India is ranked at 105th position out of the total 130 countries included in the index. WEF said the country had optimised only 57 per cent of its human capital endowment, placing it in the top of the bottom quartile of the index. Finland, Norway and Switzerland hold the top three positions, utilising around 85 per cent of their human capital. Japan leads when it comes to 55 year-olds and over.

What are the observations of the report? –  The report said that the country’s educational attainment has improved markedly over the different age groups, its youth literacy rate is still only 90 per cent (103rd in the world), well behind the rates of other leading emerging markets. India also ranks poorly on labour force participation, due in part to one of the world’s largest employment gender gaps (121st).

India has got better rankings on quality of education system (39th), staff training (46th) and ease of finding skilled employees (45th) indicators. This suggests “a primary avenue for improvement for the country consists of expanding access to its numerous learning and employment opportunities.

Source: Business Standard

RBI releases Financial Stability Report

The Reserve Bank of India released the Financial Stability Report. The report reflects the overall assessment on the stability of India’s financial system and its resilience to risks emanating from global and domestic factors.

What is the outlook of NPAs? – The central bank foresees bad loans of the banking sector worsening.
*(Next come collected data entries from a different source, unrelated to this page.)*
-- ==== Sys2Proof/Machine/PlanLoad.lean ====
section
/-! DEFINITION. The plan's coming and going: the copy of its tables, the binding of its names, LOAD, REPLACE, UNLOAD, RESTART and the end of a step (R83, R97 to R105, R282, R297). -/

namespace Sys2Proof.Machine

/-! ### Places of an image's sections (R67 to R69) -/

/-- The tables of an image read where it lies. -/
def State.imageTables (s : State) (img : Nat) : Tables :=
  { header := img, streams := img + s.fld img PlanHdr.streamOffset, tasks := img + s.fld img PlanHdr.taskOffset,
    edges := img + s.fld img PlanHdr.edgeOffset, slips := img + s.fld img PlanHdr.slipOffset, shards := img + s.fld img PlanHdr.shardOffset }

/-- The state seen as if the image were the installed plan: its records are read in place. -/
def State.asLoaded (s : State) (img : Nat) : State :=
  { s with plan := { Plan.reset with tables := some (s.imageTables img) }, streams := [] }

/-- The bytes of the header and of the five tables. -/
def State.tableSizes (s : State) : List Nat :=
  [160, 64 * s.planHdr PlanHdr.streamCount, 64 * s.planHdr PlanHdr.taskCount, 16 * s.planHdr PlanHdr.edgeCount,
   32 * s.planHdr PlanHdr.slipCount, 32 * s.planHdr PlanHdr.shardCount]

/-- Places in TABLE_REGION for the header and each table, taken one after another; none where one does not fit (R67, R101). -/
def State.placeAll (s : State) (region : Nat) : List Nat → Option (State × List Nat)
  | [] => some (s, [])
  | b :: bs =>
    match (if b = 0 then some 0 else s.placeTable region b) with
    | none => none
    | some a =>
      match State.placeAll (s.take region a b) region bs with
      | none => none
      | some r => some (r.1, a :: r.2)

/-- The sections of the image are copied into the places, and its header with them (R67; log entry 104, DEDUCED). -/
def State.copyTables (s : State) (img : Nat) : Option (State × Tables) :=
  let v := s.asLoaded img
  let t := s.imageTables img
  match s.placeAll (s.fld img PlanHdr.tableRegion) v.tableSizes with
  | some (s', [h, a, b, c, d, e]) =>
    let srcs := [t.header, t.streams, t.tasks, t.edges, t.slips, t.shards]
    let s'' := ((srcs.zip [h, a, b, c, d, e]).zip v.tableSizes).foldl (fun (s : State) p => s.store p.1.2 (s'.rd p.1.1 p.2)) s'
    some (s'', ⟨h, a, b, c, d, e⟩)
  | _ => none

/-- The places of a plan's tables in its region are returned. -/
def State.giveTablesOf (s : State) (t : Tables) : State :=
  [t.header, t.streams, t.tasks, t.edges, t.slips, t.shards].foldl (fun (s : State) a => if a = 0 then s else s.give (s.fld t.header PlanHdr.tableRegion) a) s

def State.giveTables (s : State) : State :=
  match s.plan.tables with
  | none => s
  | some t => s.giveTablesOf t

/-! ### Names (R282, R297) -/

/-- The local names a plan uses: context, name, whether a barrier, and its BARRIER edges in one step. -/
def State.planNames (s : State) : List (Nat × Nat × Bool × Nat) :=
  let edges := (List.range s.taskCount).flatMap (fun t =>
    ((s.waitEdges t ++ s.signalEdges t).filter (fun e => !s.isRemoteEdge e)).map (fun e => (s.tf t TaskRec.context, s.edf e EdgeRec.buoy, s.edf e EdgeRec.edgeKind == 3)))
  let pc := s.planHdr PlanHdr.planContext
  let all := [(pc, s.planHdr PlanHdr.startBuoy, false), (pc, s.planHdr PlanHdr.endBuoy, false)] ++ edges
  all.eraseDups.map (fun k => (k.1, k.2.1, k.2.2, (edges.filter (fun e => e == k)).length))

/-- A name is bound with owner PLAN unless it is bound already. -/
def State.bindName (s : State) (k : Nat × Nat × Bool × Nat) : State :=
  if (s.findBuoy k.1 k.2.1).isSome then s else
  match s.freeBuoy with
  | none => s
  | some p => s.setBuoy p (if k.2.2.1 then Buoy.bind k.1 k.2.1 Bk.barrier Bo.plan 0 0 k.2.2.2
                           else Buoy.bind k.1 k.2.1 Bk.semaphore Bo.plan 0xFFFFFFFF 0 0)

/-- Every plan-owned name for which `keep` does not hold is unbound; what waited on it ends as at an owner loss (R293, R297). -/
def State.unbindPlan (s : State) (keep : Nat → Nat → Bool) : State :=
  let gone := s.buoys.filter (fun e => e.2.owner == Bo.plan && !keep e.2.context e.2.name)
  let s := gone.foldl (fun (s : State) e => (s.ownerLost e.1 4 false true).1) s
  { s with buoys := s.buoys.filter (fun e => !(e.2.owner == Bo.plan && !keep e.2.context e.2.name)) }

/-- The BARRIER edges of the plan start at the round of their barrier. The round of a remote one is its package's to say: a free value, drawn from `from_` on, one for each edge (R291; log entry 22, DESIGN CHOICE). -/
def State.startRounds (s : State) (from_ : Nat) : SMap Nat :=
  (List.range s.taskCount).foldl (fun m t => (s.waitEdges t).foldl (fun (m : SMap Nat) e =>
    if s.edf e EdgeRec.edgeKind = 3 then
      m.put e (if s.isRemoteEdge e then (Config.freeWord (from_ + e)).toNat else match s.findBuoy (s.tf t TaskRec.context) (s.edf e EdgeRec.buoy) with | some (_, b) => b.round | none => 0)
    else m) m) []

/-! ### Installing and removing (R98, R101) -/

/-- The Soundings tables are zeroed at each LOAD and REPLACE (R480). -/
def State.zeroSoundings (s : State) : State :=
  let s := if s.ch Ch.layerSndBase = 0 then s else s.store (s.ch Ch.layerSndBase) (List.replicate 0x100000 0)
  if s.ch Ch.streamSndBase = 0 then s else s.store (s.ch Ch.streamSndBase) (List.replicate 0x400000 0)

/-- Every stream of the plan that is not RELEASED or UNBORN gives back its storage (R98, R101, R103). -/
def State.releaseAllStreams (s : State) : State :=
  (List.range s.streamCount).foldl (fun s n =>
    if s.stateOf n = Ss.unborn ∨ s.stateOf n = Ss.released then s
    else let s := s.giveStorage n
         (s.setSf n StreamRec.state Ss.released).setSf n StreamRec.residence Rs.none) s

/-- A STREAM generation whose stream leaves the loaded plan is no longer current (R205). -/
def State.dropStreamGens (s : State) (stays : GenSlot → Bool) : State :=
  let gens := s.skerry.gens.map (fun (g : GenSlot) => if g.state = 2 ∧ g.scope = 0 ∧ !stays g then { g with state := 3 } else g)
  let s' := s.setGens gens
  s'.settleGens

/-- The report of this package to its group's master (R104, R393): GROUP_DIGEST in the payload, PACKAGE_INDEX in ARG, PLAN_EPOCH in the header. -/
def State.reportEpoch (s : State) : State :=
  if s.ch Ch.groupId = 0 ∨ s.isMaster then s else
  match s.pkgAt s.masterPosition with
  | some m => s.send m Mk.epochReport (s.planHdr PlanHdr.packageIndex) (s.rd (s.tables.header + 112) 32)
  | none => s

/-- The members whose reports disagree with this package's plan: bits by position, and [0] epoch, [1] digest, [2] a duplicate index (R104). -/
def State.epochDiffers (s : State) : Nat × Nat :=
  let own := s.planHdr PlanHdr.planEpoch
  let digest := s.rd (s.tables.header + 112) 32
  let idx := s.planHdr PlanHdr.packageIndex
  let es := s.cascade.epochs
  let dup := fun (p i : Nat) => i == idx || es.any (fun e => e.1 != p && e.2.2.2 == i)
  es.foldl (fun (m : Nat × Nat) (e : Nat × Nat × List Byte × Nat) =>
    let b := (if e.2.1 ≠ own then 1 else 0) + (if e.2.2.1 ≠ digest then 2 else 0) + (if dup e.1 e.2.2.2 then 4 else 0)
    if b = 0 then m else (m.1 ||| 2 ^ e.1, m.2 ||| b)) (0, 0)

/-- The master has every member's report: rounds are released, or the mismatch is reported here and told to the members (R104). -/
def State.settleEpoch (s : State) : State :=
  if s.ch Ch.groupId = 0 ∨ !s.isMaster ∨ !s.planLoaded ∨ s.plan.epochDone ∨ !s.otherMembers.all (fun p => (s.cascade.epochs.find p).isSome) then s else
  match s.epochDiffers with
  | (0, _) =>
    let s : State := { s with plan := { s.plan with epochDone := true } }
    s.buoys.foldl (fun (s : State) (e : Nat × Buoy) => State.roundComplete 3 s e.1) s
  | (m, b) =>
    let s := s.raise ⟨0x0A04, s.planHdr PlanHdr.planEpoch, m, b, none, []⟩
    (s.otherMembers.filterMap s.pkgAt).foldl (fun (s : State) pkg => s.send pkg Mk.epochReport (s.planHdr PlanHdr.packageIndex) (s.rd (s.tables.header + 112) 32)) s

/-- The tables become the plan: LOADED, each record as R43 leaves it, STEP_COUNT 0, its names bound, its rounds begun. `base` gives the updates of each shard so far (R101). -/
def State.install (s : State) (t : Tables) (base : SMap Nat) : State :=
  let s : State := { s with plan := { Plan.reset with tables := some t, baseUpdates := base } }
  let s := (List.range s.streamCount).foldl (fun (s : State) n => s.setSf n StreamRec.remaining (s.sf n StreamRec.consumers)) s
  let s := s.planNames.foldl State.bindName s
  let s : State := { s with plan := { s.plan with rounds := s.startRounds s.freeCount } }
  let s := if (List.range s.edgeCount).any s.isRemoteEdge then s.drew s.edgeCount else s
  let own := s.planHdr PlanHdr.planEpoch
  let s : State := { s with cascade := { s.cascade with epochs := s.cascade.epochs.filter (fun e => decide (own ≤ e.2.1)) } }
  (((s.zeroSoundings.setCh Ch.planState Pl.loaded).setCh Ch.reefLedgerPeak 0).reportEpoch).settleEpoch

/-- The shard record of the loaded plan that a record of the tables `v` continues (R101). -/
def State.oldShard (s v : State) (k : Nat) : Option Nat :=
  (List.range s.shardCount).find? (fun j => s.shf j ShardRec.shardId == v.shf k ShardRec.shardId)

/-- The updates a shard of the loaded plan has had once no step is in flight. -/
def State.updateCount (s : State) (k : Nat) : Nat :=
  s.plan.baseUpdates.getD k 0 + s.plan.stepsBegun * (s.tasksWhere (fun t => s.updates t k)).length

/-- The first passes of the streams that leave the plan are over, and their slots free: a command behind one that samples ends GROUP_ABORTED with its stream, one behind an armed one FLUSHED (R209, R220; log entry 24, DEDUCED). -/
def State.leavePasses (s : State) (stays : Nat → Bool) : State :=
  (s.streams.filter (fun e => !stays e.1)).foldl (fun (s : State) (e : Nat × StreamAux) =>
    let end_ := fun (s : State) (p : FirstPass) =>
      match p.cmd.bind (fun tag => s.dispatched.find? (fun d => d.tag == tag)) with
      | some d => if p.active then s.endWith d St.groupAborted 0 else s.endCmd d St.flushed 0
      | none => s
    (e.2.pass.toList ++ e.2.armed.toList).foldl end_ ((s.dropPass e.1).dropPass e.1)) s

/-- The buffers of ring 4 keep what they hold of the shards that stay (R181). -/
def State.keepResident (s : State) (stays : Nat → Bool) : State :=
  { s with quays := s.quays.map (fun q => { q with resident := q.resident.filter (fun e => stays e.2.shardId) }) }

/-- A validated replacement takes over once no step is in flight (R101): old streams released, names handled as R297 says, shards with the same SHARD_ID continued. -/
def State.replacePlan (s : State) (t : Tables) : State :=
  let v : State := { s with plan := { Plan.reset with tables := some t } }
  let pairs := (List.range v.shardCount).filterMap (fun k => (s.oldShard v k).map (fun j => (k, j)))
  let base := pairs.foldl (fun (m : SMap Nat) p => m.put p.1 (s.updateCount p.2)) []
  let n : Int := s.plan.stepsBegun
  let delayed := fun (j : Nat) => ((s.shardOpt j).any (fun a => s.fld a OptRec.delay != 0))
  let renumber := fun (j : Nat) (a : ShardAux) => { a with complete := a.complete.map (fun c => (c.1 - n, c.2)), landings := [], marks := [], open_ := if delayed j then 0 else a.open_ }
  let shards := pairs.foldl (fun (m : SMap ShardAux) p => m.put p.1 (renumber p.2 (s.shard p.2))) []
  let vers := pairs.map (fun p => (p.1, s.shf p.2 ShardRec.currentVersion))
  let kept := pairs.map (fun p => s.shf p.2 ShardRec.shardId)
  let names := v.planNames
  let s := (pairs.filterMap (fun p => if delayed p.2 then s.shardOpt p.2 else none)).foldl (fun (s : State) a => s.setFld a OptRec.added 0) s
  let s := ((s.leavePasses (fun m => m < v.streamCount)).keepResident kept.contains).releaseAllStreams
  let s := s.giveTables
  let s := s.unbindPlan (fun c n => names.any (fun k => k.1 == c && k.2.1 == n))
  let s : State := { s with streams := (s.streams.filter (fun e => e.1 < v.streamCount)).map (fun e =>
      (e.1, { StreamAux.fresh with heldRec := e.2.heldRec, recSize := e.2.recSize, pass := e.2.pass, armed := e.2.armed })), shards := shards }
  let s := s.install t base
  let s := vers.foldl (fun (s : State) p => s.setFld (s.tables.shards + 32 * p.1) ShardRec.currentVersion p.2) s
  (s.setCh Ch.replacePending 0).dropStreamGens (fun g => g.stream < s.streamCount && s.sf g.stream StreamRec.context == g.context
    && coderKind (s.sf g.stream StreamRec.classF) (s.sf g.stream StreamRec.elemType) == g.kind)

/-- A pending replacement goes in when it is validated and no step is in flight; a stopped plan has none (R101; log entry 23, DEDUCED). -/
def State.tryReplace (s : State) : State :=
  match s.plan.next with
  | some (t, _) => if s.plan.steps.isEmpty ∨ s.ch Ch.planState = Pl.stopped then s.replacePlan t else s
  | none => s

/-- STEP_END: every task of the oldest step is DONE: END_BUOY is signalled once, STEP_COUNT counts, and the plan is LOADED again when nothing follows (R83, R98). -/
def execStepEnd (step : Nat) (s : State) : Host.Outcome State Fault Refusal :=
  match s.plan.steps with
  | [] => .next s
  | st :: rest =>
    if st.num = step ∧ (List.range s.taskCount).all (fun t => st.tasks.getD t Ts.pending == Ts.done) then
      let s : State := { s with plan := { s.plan with steps := rest, stepCount := s.plan.stepCount + 1 },
                                shards := s.shards.map (fun e => (e.1, { e.2 with marks := e.2.marks.filter (· != step) })) }
      let s := s.setFld s.tables.header PlanHdr.stepCount s.plan.stepCount
      let s := (s.signal (s.planHdr PlanHdr.planContext) (s.planHdr PlanHdr.endBuoy) 1).1
      let s := if rest.isEmpty ∧ s.startUnit.isNone ∧ s.ch Ch.planState = Pl.running ∧ !s.plan.stopping then s.setCh Ch.planState Pl.loaded else s
      .next s.tryReplace.recheckSlips
    else .next s

/-! ### PLAN_LOAD actions (R97, R98, R140) -/

/-- DETAIL of PLAN_STATE (R139). -/
def State.planDetail (s : State) : Nat := s.ch Ch.planState + 16 * s.ch Ch.replacePending

/-- A PLAN_LOAD command with an action that the plan state permits, by the actions' numbers in R134. -/
def State.planCmd (s : State) (c action : Nat) : Option Dispatched :=
  (s.cmd c Op.planLoad).filter (fun d => cmdGet d.word CmdPlan.action == action && d.stage == .ready)

/-- The action has a row in R98 for the plan state; a second REPLACE has none while one is pending (log entry 23, DEDUCED). -/
def State.actionAllowed (s : State) (action : Nat) : Bool :=
  let p := s.ch Ch.planState
  if action = 1 then p == Pl.empty else if action = 2 then (p == Pl.loaded || p == Pl.running) && s.ch Ch.replacePending == 0
  else if action = 3 then p == Pl.loaded || p == Pl.stopped else p == Pl.stopped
It sees the gross non-performing assets of the banks rising to as high as 9.3 percent in 2016-17 after hitting 7.6 percent in March 2016. If the macro scenarios deteriorate in the future, the GNPA ratio may further increase to 9.3 per cent by March 2017 under at severe stress scenario.

What is the outlook on growth? – Indian economy stands out in terms of growth among its peers, despite global uncertainties, banking sector issues. The country’s Indian financial system remains stable.

However, the report stressed on the need to bolster the gross fixed capital formation (or investment) while maintaining robust trends in consumption to sustain higher levels of growth.

What is the outlook on oil price? – The report said that India should be alert to the risks of commodity price cycle reversals and the economy’s preparedness to readjust.

The FSR also has caution about the downside of prolonged low oil prices. This may result in reduction in private transfers and remittances.

What is the outlook on corporate sector? – Indian companies’ leverage situation has improved in 2015-16 and the overall risks in the corporate sector have also moderated during the year.

The proportion of debt of highly leveraged companies (those from the leveraged lot having a debt-to-equity ratio of over 3) came down to 19 percent from 23 percent, FSR said.

Though the overall risks are are moderating in the corporate sector, the risks on account of low demand and liquidity pressures continue, the report has pointed out.